**HOW TO COMPLETE THIS TASK**
After reading the data below, copy out every line that contains the word "theorem".
--- SUPPLIED DATA Enclosed Below ---
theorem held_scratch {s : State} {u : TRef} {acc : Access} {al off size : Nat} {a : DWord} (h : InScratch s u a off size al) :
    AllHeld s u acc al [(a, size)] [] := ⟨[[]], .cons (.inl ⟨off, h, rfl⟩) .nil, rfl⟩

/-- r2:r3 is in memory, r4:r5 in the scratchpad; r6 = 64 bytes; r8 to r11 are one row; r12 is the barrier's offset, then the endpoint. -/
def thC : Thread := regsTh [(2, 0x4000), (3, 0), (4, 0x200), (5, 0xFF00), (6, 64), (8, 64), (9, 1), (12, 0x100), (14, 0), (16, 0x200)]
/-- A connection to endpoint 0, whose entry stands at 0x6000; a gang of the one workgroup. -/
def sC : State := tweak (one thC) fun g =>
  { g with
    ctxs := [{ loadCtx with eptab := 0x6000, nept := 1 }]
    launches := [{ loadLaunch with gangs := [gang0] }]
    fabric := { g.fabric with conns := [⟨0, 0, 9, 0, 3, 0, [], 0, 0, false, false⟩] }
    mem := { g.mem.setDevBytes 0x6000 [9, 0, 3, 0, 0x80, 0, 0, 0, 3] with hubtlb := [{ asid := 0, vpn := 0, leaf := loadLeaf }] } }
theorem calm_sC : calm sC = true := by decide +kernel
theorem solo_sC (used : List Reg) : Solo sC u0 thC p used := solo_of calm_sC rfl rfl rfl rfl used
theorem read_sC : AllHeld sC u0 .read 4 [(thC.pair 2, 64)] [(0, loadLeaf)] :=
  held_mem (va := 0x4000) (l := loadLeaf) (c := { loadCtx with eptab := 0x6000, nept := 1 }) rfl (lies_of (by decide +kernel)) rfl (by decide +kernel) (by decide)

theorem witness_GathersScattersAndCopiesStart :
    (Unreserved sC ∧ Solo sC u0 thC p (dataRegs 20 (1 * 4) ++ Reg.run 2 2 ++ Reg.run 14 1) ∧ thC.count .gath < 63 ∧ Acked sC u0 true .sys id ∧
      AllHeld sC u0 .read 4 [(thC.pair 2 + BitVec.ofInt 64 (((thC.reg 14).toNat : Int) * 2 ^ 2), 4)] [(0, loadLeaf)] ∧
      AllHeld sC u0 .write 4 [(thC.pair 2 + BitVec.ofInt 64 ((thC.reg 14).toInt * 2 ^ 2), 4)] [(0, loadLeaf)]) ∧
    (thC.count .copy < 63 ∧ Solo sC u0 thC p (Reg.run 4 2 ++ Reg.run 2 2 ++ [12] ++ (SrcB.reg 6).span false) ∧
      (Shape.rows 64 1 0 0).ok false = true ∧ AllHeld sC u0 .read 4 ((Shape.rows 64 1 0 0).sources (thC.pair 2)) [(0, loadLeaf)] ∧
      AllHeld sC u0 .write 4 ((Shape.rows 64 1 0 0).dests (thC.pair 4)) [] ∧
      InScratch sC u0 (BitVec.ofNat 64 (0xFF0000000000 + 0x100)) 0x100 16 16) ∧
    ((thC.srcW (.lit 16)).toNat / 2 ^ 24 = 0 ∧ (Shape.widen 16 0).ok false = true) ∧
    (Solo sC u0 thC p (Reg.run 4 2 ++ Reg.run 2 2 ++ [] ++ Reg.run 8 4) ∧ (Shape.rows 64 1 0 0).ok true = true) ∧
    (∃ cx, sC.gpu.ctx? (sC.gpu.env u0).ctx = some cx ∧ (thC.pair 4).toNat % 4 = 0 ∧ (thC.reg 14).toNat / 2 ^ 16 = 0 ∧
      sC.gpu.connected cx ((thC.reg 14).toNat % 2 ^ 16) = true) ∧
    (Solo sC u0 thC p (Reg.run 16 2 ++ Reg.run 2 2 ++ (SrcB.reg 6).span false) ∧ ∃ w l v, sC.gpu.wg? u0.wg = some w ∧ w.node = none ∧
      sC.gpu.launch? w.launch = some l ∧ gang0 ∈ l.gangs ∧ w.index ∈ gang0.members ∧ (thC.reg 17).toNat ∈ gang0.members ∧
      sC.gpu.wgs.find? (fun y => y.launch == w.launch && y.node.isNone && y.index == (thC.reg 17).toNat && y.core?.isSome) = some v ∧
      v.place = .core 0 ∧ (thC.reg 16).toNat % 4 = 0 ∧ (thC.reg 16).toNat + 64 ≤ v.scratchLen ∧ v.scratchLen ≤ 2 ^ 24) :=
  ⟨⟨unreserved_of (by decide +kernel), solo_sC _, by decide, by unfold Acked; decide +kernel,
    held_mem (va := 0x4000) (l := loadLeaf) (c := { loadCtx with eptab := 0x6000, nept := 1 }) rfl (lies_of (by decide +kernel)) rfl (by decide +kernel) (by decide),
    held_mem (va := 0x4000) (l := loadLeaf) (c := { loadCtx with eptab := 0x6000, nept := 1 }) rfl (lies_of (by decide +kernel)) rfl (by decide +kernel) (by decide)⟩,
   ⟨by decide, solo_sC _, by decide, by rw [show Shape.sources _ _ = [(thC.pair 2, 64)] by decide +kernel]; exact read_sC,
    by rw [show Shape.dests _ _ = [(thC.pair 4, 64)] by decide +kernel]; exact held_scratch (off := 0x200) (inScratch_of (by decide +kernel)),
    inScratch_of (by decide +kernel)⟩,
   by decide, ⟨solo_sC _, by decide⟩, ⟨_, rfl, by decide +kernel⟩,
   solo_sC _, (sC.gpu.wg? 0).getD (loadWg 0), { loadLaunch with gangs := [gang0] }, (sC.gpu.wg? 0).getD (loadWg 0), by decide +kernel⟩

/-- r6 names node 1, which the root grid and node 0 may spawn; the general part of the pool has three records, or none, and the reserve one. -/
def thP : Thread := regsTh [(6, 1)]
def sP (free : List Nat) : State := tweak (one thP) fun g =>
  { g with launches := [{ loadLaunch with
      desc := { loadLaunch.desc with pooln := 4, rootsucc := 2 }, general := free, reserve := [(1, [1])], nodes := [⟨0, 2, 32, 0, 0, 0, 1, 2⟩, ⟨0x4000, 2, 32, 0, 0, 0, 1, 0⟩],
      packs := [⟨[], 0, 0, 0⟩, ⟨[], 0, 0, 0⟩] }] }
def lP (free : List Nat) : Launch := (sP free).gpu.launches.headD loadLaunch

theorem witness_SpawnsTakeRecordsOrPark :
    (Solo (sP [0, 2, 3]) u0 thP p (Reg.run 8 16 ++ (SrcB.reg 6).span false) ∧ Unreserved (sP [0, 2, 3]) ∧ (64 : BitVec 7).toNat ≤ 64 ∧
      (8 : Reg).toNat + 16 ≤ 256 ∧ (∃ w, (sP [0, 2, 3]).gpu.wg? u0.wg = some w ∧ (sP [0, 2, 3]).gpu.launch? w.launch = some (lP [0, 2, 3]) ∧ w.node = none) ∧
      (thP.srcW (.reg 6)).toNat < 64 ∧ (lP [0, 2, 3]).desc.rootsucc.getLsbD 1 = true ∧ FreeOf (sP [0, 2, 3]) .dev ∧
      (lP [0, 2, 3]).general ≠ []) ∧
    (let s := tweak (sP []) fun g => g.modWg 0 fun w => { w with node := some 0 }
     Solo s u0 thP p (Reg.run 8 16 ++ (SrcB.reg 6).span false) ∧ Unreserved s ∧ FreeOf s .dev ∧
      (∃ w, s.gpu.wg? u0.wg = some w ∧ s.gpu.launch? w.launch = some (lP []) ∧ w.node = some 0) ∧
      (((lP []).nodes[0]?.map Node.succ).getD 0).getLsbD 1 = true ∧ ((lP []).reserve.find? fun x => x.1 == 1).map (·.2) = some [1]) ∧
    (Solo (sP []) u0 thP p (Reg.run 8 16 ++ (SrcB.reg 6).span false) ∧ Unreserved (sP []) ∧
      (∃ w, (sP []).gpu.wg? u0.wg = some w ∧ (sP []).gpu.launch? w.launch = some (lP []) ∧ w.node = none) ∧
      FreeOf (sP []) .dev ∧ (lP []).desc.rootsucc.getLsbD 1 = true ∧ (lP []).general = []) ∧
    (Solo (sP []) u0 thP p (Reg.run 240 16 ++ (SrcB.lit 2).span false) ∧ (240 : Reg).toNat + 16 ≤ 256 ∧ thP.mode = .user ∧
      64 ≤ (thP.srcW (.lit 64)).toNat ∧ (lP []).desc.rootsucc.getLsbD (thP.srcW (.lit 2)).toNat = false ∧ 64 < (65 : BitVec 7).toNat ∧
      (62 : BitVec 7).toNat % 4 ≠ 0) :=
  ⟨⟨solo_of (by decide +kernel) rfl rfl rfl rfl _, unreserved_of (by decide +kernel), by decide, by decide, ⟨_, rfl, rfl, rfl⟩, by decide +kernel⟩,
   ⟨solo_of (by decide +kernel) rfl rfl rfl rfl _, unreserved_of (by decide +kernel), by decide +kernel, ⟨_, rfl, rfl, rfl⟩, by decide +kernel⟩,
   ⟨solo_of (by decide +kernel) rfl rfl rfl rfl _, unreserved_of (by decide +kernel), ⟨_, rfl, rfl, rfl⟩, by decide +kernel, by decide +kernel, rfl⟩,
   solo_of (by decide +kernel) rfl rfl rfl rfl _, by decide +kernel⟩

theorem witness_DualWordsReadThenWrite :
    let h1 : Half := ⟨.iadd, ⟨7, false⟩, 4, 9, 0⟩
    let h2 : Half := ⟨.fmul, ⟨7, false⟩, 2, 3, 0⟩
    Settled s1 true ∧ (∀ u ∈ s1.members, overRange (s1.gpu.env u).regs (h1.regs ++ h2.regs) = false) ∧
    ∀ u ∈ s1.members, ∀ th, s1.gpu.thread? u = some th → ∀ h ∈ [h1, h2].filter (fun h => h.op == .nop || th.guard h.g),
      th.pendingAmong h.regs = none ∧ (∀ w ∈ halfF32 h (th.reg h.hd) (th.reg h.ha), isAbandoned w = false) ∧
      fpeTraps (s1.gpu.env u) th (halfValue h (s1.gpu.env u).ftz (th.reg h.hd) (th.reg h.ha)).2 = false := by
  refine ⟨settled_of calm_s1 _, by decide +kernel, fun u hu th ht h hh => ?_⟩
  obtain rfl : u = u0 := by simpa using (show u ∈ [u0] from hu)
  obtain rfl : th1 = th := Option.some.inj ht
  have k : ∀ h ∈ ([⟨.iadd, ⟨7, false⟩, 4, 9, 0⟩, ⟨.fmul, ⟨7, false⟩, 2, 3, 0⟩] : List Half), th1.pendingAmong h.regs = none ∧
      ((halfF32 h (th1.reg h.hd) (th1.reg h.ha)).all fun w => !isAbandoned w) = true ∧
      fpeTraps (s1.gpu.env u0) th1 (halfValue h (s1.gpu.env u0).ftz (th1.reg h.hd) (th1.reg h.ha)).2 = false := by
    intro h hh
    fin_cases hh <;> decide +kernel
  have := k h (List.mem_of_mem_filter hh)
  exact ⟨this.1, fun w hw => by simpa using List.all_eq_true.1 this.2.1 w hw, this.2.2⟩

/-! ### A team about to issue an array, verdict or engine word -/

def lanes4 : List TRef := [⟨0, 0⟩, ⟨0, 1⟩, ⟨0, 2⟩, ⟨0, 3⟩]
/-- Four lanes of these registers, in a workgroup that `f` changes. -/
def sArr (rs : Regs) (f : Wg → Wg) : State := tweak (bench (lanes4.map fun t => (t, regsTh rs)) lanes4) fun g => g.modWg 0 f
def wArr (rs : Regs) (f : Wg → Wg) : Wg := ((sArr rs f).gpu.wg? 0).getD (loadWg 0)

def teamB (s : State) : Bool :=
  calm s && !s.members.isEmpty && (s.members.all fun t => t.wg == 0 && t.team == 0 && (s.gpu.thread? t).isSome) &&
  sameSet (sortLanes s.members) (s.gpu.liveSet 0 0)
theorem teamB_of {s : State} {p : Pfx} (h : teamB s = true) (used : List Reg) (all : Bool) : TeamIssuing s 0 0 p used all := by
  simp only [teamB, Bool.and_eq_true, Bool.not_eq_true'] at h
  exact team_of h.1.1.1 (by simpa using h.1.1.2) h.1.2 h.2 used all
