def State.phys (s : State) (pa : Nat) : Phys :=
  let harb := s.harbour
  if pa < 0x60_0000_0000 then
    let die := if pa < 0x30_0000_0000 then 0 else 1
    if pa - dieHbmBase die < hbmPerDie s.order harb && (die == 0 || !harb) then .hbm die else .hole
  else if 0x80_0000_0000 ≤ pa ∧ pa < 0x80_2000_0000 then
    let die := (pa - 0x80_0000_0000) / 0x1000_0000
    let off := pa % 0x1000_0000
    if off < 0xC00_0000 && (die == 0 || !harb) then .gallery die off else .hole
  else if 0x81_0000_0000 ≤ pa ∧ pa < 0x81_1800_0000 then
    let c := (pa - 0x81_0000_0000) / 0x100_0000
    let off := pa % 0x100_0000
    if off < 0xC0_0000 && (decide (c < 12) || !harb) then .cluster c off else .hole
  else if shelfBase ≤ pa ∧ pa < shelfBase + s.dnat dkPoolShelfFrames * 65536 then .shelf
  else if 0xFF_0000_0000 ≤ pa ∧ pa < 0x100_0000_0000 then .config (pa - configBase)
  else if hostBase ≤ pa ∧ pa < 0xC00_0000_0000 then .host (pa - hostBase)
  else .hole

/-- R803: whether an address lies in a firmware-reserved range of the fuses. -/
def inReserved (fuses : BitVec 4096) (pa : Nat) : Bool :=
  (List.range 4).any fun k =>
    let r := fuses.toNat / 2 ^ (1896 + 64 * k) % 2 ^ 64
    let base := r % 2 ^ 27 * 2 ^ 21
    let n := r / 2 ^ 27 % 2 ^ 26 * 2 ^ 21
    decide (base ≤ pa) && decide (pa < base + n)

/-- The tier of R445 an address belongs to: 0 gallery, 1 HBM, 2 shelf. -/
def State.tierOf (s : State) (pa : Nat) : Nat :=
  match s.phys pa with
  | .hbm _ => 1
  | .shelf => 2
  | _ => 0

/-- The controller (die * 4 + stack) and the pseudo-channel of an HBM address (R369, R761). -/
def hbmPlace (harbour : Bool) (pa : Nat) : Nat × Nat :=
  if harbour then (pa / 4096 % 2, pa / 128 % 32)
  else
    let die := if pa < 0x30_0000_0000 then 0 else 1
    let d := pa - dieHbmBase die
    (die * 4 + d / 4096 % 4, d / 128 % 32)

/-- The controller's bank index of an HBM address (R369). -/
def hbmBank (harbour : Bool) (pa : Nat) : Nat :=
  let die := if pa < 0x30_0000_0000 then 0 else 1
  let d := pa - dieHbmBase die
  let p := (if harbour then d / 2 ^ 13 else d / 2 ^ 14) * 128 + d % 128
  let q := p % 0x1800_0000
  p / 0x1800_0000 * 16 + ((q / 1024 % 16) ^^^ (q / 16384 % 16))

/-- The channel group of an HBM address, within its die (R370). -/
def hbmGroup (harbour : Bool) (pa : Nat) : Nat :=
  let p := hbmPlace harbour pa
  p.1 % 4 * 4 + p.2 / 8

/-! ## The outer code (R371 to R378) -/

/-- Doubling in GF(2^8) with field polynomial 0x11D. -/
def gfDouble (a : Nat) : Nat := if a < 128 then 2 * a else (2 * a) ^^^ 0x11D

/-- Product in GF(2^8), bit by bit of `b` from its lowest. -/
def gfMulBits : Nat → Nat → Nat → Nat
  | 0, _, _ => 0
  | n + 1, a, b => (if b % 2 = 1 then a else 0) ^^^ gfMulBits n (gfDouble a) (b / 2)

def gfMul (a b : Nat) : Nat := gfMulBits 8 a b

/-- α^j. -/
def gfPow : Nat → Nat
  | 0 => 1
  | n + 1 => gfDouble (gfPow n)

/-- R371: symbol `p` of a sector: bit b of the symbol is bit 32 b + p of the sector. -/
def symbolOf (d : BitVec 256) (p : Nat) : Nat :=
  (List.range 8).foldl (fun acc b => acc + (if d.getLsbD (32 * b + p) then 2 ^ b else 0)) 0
--- End of Enclosed SUPPLIED DATA ---
**SOLUTION BELOW**
theorem held_scratch {s : State} {u : TRef} {acc : Access} {al off size : Nat} {a : DWord} (h : InScratch s u a off size al) :
theorem calm_sC : calm sC = true := by decide +kernel
theorem solo_sC (used : List Reg) : Solo sC u0 thC p used := solo_of calm_sC rfl rfl rfl rfl used
theorem read_sC : AllHeld sC u0 .read 4 [(thC.pair 2, 64)] [(0, loadLeaf)] :=
theorem witness_GathersScattersAndCopiesStart :
theorem witness_SpawnsTakeRecordsOrPark :
theorem witness_DualWordsReadThenWrite :
theorem teamB_of {s : State} {p : Pfx} (h : teamB s = true) (used : List Reg) (all : Bool) : TeamIssuing s 0 0 p used all := by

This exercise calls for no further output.